My team analyzed data both quantitatively—graphing total monthly posts and interactions for top groups, for example—and qualitatively. Posts were coded qualitatively by multiple members of the research team according to 40 iteratively developed categories. I developed and revised the codebook based on the exploratory digital ethnography and subsequent discussion of emergent themes in weekly group meetings conducted on zoom. For this article, I conducted an ethnographic re-engagement with key pages and groups in June 2022, in which I watched videos, reviewed posts, and translated comments while taking field notes. I also draw on four interviews with agricultural app developers and Facebook page administrators, which I conducted between 2017 and 2022. Both data collection and analysis are deeply indebted to the insights of my research team, including Kay Zak Wine, Van Tran, Swan Ye Htut, and Kendra Kintzi.Footnote 4 My analysis is also informed by ethnographic, participatory, and mixed-method research on land politics and agrarian change in Myanmar since 2014, including 26 months of ethnographic research in 2017–2019. Past research experience, interviews and collaboration helped partially overcome the limitations of a social media analysis—including ignorance of the offline identities of users and the impacts of online discussions on offline behaviors—by enabling me to interpret posts and identify key themes. This paper therefore forms part of a broader research project that employed both online and offline methodologies to understand the intersection of technological and agrarian change, both before and after Myanmar’s military coup (Faxon 2022; Faxon et al. 2023).

Myanmar Facebook as appropriated agritech

In Myanmar, a country with a predominantly agrarian population, liberalizing economy, and recently-shattered telecoms monopoly, new digital technologies enabled a range of practices that changed farming both economically and ecologically. These uses were embedded in existing relationships of agricultural capital and expertise and structured by historical state efforts to control fields and markets. While Facebook was not designed with Myanmar agriculture in mind, farmers, traders, government offices and agricultural companies took up the platform to build their businesses and solicit and offer agricultural advice. Social media content analysis reveals a robust conversation around farming taking place online, troubling traditional assumptions about who designs and what counts as agritech.

These interactions were structured by the technological affordances of the particular social media platform, including features that made photos and videos easy to share publicly and types of sub-platform that promoted more or less hierarchical styles of communication. Both the types of actors and activities varied significantly across pages and groups. By design, Facebook pages are less interactive than groups: only the page administrator can post directly, though followers can comment on and interact with posts. Pages thus served as a platform for agricultural businesses, media pages, and government departments to make announcements to potential clients and constituents.

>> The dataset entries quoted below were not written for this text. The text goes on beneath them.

-- ==== Sys2Proof/Machine/PairRows.lean ====
section
/-! DEFINITION. The tandem pair and the network links: heartbeats, switch-over, failover, lanes
(R372, R383-R391, R410), and their rows of the opcode table. -/

namespace Sys2Proof.Machine

open Sys2Proof

/-- A handover of the role is under way on the active module (R390). -/
def Pair.switching (p : Pair) : Bool := p.switchT != 0 || p.switchUpd

/-- The partner is active, so the handover is complete (R390): this module is standby; an activation
that waited for it starts (R361). -/
def Chip.switchDone (c : Chip) : Chip :=
  let p := c.pair
  let c := (c.pairStandby.modPair (fun p => { p with switchT := 0, switchUpd := false })).doneIf p.switchT stOK
  if p.switchUpd then c.startChangeover c.upd.coTicket else c

/-- The handover cannot complete, because the partner is lost: the switch is ABORTED, and an activation
that waited goes on as on a single module (log 79). -/
def Chip.switchLost (c : Chip) : Chip :=
  let p := c.pair
  let c := (c.modPair (fun p => { p with switchT := 0, switchUpd := false })).doneIf p.switchT stABORTED
  if p.switchUpd then c.startChangeover c.upd.coTicket else c

/-- What a heartbeat of the partner tells (R384). -/
def Chip.heartNote (h : Heartbeat) (c : Chip) : Chip :=
  c.modPair (fun p =>
    { p with j11Up := p.j11Up || !h.udp, udpAt := if h.udp then some c.now else p.udpAt, pRole := h.role, pMode := h.mode,
             pReady := h.ready, pSeq := h.seq, pSafe := h.safe, pTrial := h.trial })

/-- A heartbeat of the formed pair: handover, two active modules, check data (R389-R391). -/
def Chip.heartFormed (h : Heartbeat) (c : Chip) : Chip :=
  let hActive := h.role == 1 || h.role == 3
  let c :=
    if c.pair.role = 2 ∧ h.handOver then
      c.modPair (fun p => { p with role := 1, byFailover := false })
    else if c.pair.isActive && hActive then
      if c.pair.switching then c.switchDone else c.pairDual h
    else c
  match h.check with
  | some x => c.pairCompare x
  | none => c

/-- A heartbeat before the pair has formed (R20, R383): with the same post number on both modules the
pair forms on J11; with different numbers PAIR_MISMATCH holds the drives off until the first heartbeat
that shows them to agree. -/
def Chip.heartAlone (h : Heartbeat) (c : Chip) : Chip :=
  if h.post.toNat ≠ c.postNo then
    if c.pair.mismatch then c
    else (c.modPair (fun p => { p with mismatch := true })).raise 0x1301 0xFF 0 0
  else
    let c := c.modPair (fun p => { p with mismatch := false })
    if c.pair.j11Up then c.pairForm h else c

/-- A heartbeat can arrive: SV runs with PAIR_CFG.EN, on a J11 lane or with UDP_EN over NX. -/
def Chip.heartPath (c : Chip) (udp : Bool) : Bool :=
  c.pairEn && c.rdy rSV && (if udp then c.cb aPairCfg 29 && c.net.nxUp else c.pair.lane != 0)

/-- PAIR_HEARTBEAT (R383, R384, R389-R391). -/
def Chip.heartbeat (h : Heartbeat) (c : Chip) : Chip :=
  if !c.heartPath h.udp || !h.macOk then c
  else
    let c := c.heartNote h
    if c.pair.formed then c.heartFormed h else c.heartAlone h

/-- PAIR_ALONE_TIMEOUT (R383). -/
def Chip.pairAlone (c : Chip) : Chip :=
  if c.pairEn && c.rdy rSV && !c.pair.formed && c.pair.role == 0 && !c.pair.j11Up && !c.udpUp then
    c.modPair (fun p => { p with role := 3 })
  else c

/-- PAIR_PARTNER_LOST (R388): the standby takes over; in CHANGEOVER only once the new image has claimed
its dies (R387). -/
def Chip.partnerLost (c : Chip) : Chip :=
  if !c.pair.formed then c
  else
    let c := (c.modPair (fun p =>
      { p with formed := false, j11Up := false, udpAt := none, markRun := 0, excl := true })).setRdy rPAIR false
    let c := c.switchLost
    if c.pair.role = 2 ∧ c.rdy rSV then c.pairTake else c

/-- PAIR_LANE_LOSS (R410): the link is down when both lanes are. -/
def Chip.laneLoss (l : Nat) (c : Chip) : Chip :=
  if !c.pair.lane.getLsbD l then c
  else
    let c := c.modPair (fun p => { p with lane := p.lane &&& ~~~ BitVec.ofNat 2 (2 ^ l) })
    if c.pair.lane ≠ 0 then c
    else
      let c := c.modPair (fun p => { p with j11Up := false, markRun := 0 })
      if c.pairEn then c.raise 0x1303 0xFF 0 0 else c

/-- PAIR_LANE_REJOIN (R410). -/
def Chip.laneRejoin (l : Nat) (c : Chip) : Chip :=
  c.modPair (fun p => { p with lane := p.lane ||| BitVec.ofNat 2 (2 ^ l) })

/-- PAIR_SWITCH (R390). -/
def cmdPairSwitch (r : CmdReq) (c : Chip) : Chip × Ans :=
  if c.pair.role == 2 || c.sys.changeover then (c, { st := stMODE })
  else if !c.rdy rPAIR || c.pair.pMode == 0 then (c, { st := stBUSY })
  else if c.pair.switching then (c, { st := stBUSY })
  else c.long r.m.val 0x1301 0 (fun t c => c.modPair (fun p => { p with switchT := t }))

/-- NET_LINK_CHANGE (R372). -/
def Chip.linkChange (port : Nat) (up : Bool) (c : Chip) : Chip :=
  (c.modNet (fun n =>
    { n with links := if up then n.links ||| BitVec.ofNat 4 (2 ^ port)
                      else n.links &&& ~~~ BitVec.ofNat 4 (2 ^ port) })).netFollow

/-- PAIR_HEARTBEAT (R384). -/
def execPairHeartbeat (h : Heartbeat) (s : State) : Host.Outcome State Fault Refusal :=
  run (Chip.heartbeat h) s

/-- PAIR_ALONE_TIMEOUT (R383). -/
def execPairAloneTimeout (s : State) : Host.Outcome State Fault Refusal := run Chip.pairAlone s

/-- PAIR_PARTNER_LOST (R388). -/
def execPairPartnerLost (s : State) : Host.Outcome State Fault Refusal := run Chip.partnerLost s

/-- PAIR_LANE_LOSS (R410). -/
def execPairLaneLoss (lane : Fin 2) (s : State) : Host.Outcome State Fault Refusal :=
  run (Chip.laneLoss lane.val) s

/-- PAIR_LANE_REJOIN (R410). -/
def execPairLaneRejoin (lane : Fin 2) (s : State) : Host.Outcome State Fault Refusal :=
  run (Chip.laneRejoin lane.val) s

/-- NET_LINK_CHANGE (R372). -/
def execNetLinkChange (port : Fin 4) (up : Bool) (s : State) : Host.Outcome State Fault Refusal :=
  run (Chip.linkChange port.val up) s

end Sys2Proof.Machine
end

Facebook pages in the dataset included 50 businesses selling machines, fertilizers, and agricultural products, 12 government agencies, seven agricultural associations, five media organizations, six non-profit and educational institutions, and 30 others. About 30 pages had more than 100,000 followers in December 2020. The most popular included The Department of Meteorology & Hydrology, which posted frequent weather reports and earthquake information, and Htwet Toe, a digital news and education subsidy of Myanmar’s largest agro-chemical corporation. Content production was highly concentrated, and posts generally yielded a modest number of comments. In contrast, groups were more interactive and heterogeneous spaces for sharing agricultural advice, market information, and personal experiences. Groups were often organized around a specific crop—with titles like, “Bamboo-lovers,” “Online Rice Commodity Exchange”—or as a place to share agricultural techniques and connect with others—“Modern Agricultural Technology,” “Paddy Farmers Share Practical Challenges and Successes.” About 40 groups had more than 50,000 members in December 2020. Smaller followings were complicated by greater density of interactions, group posts were often more complex than page posts, could be shared across multiple groups, were generated by a higher number of users and yielded a higher number of comments, likes and shares. While companies and government offices used pages to promote products and share information, farmers and traders both absorbed this content and generated new types of interaction around specific questions and crops.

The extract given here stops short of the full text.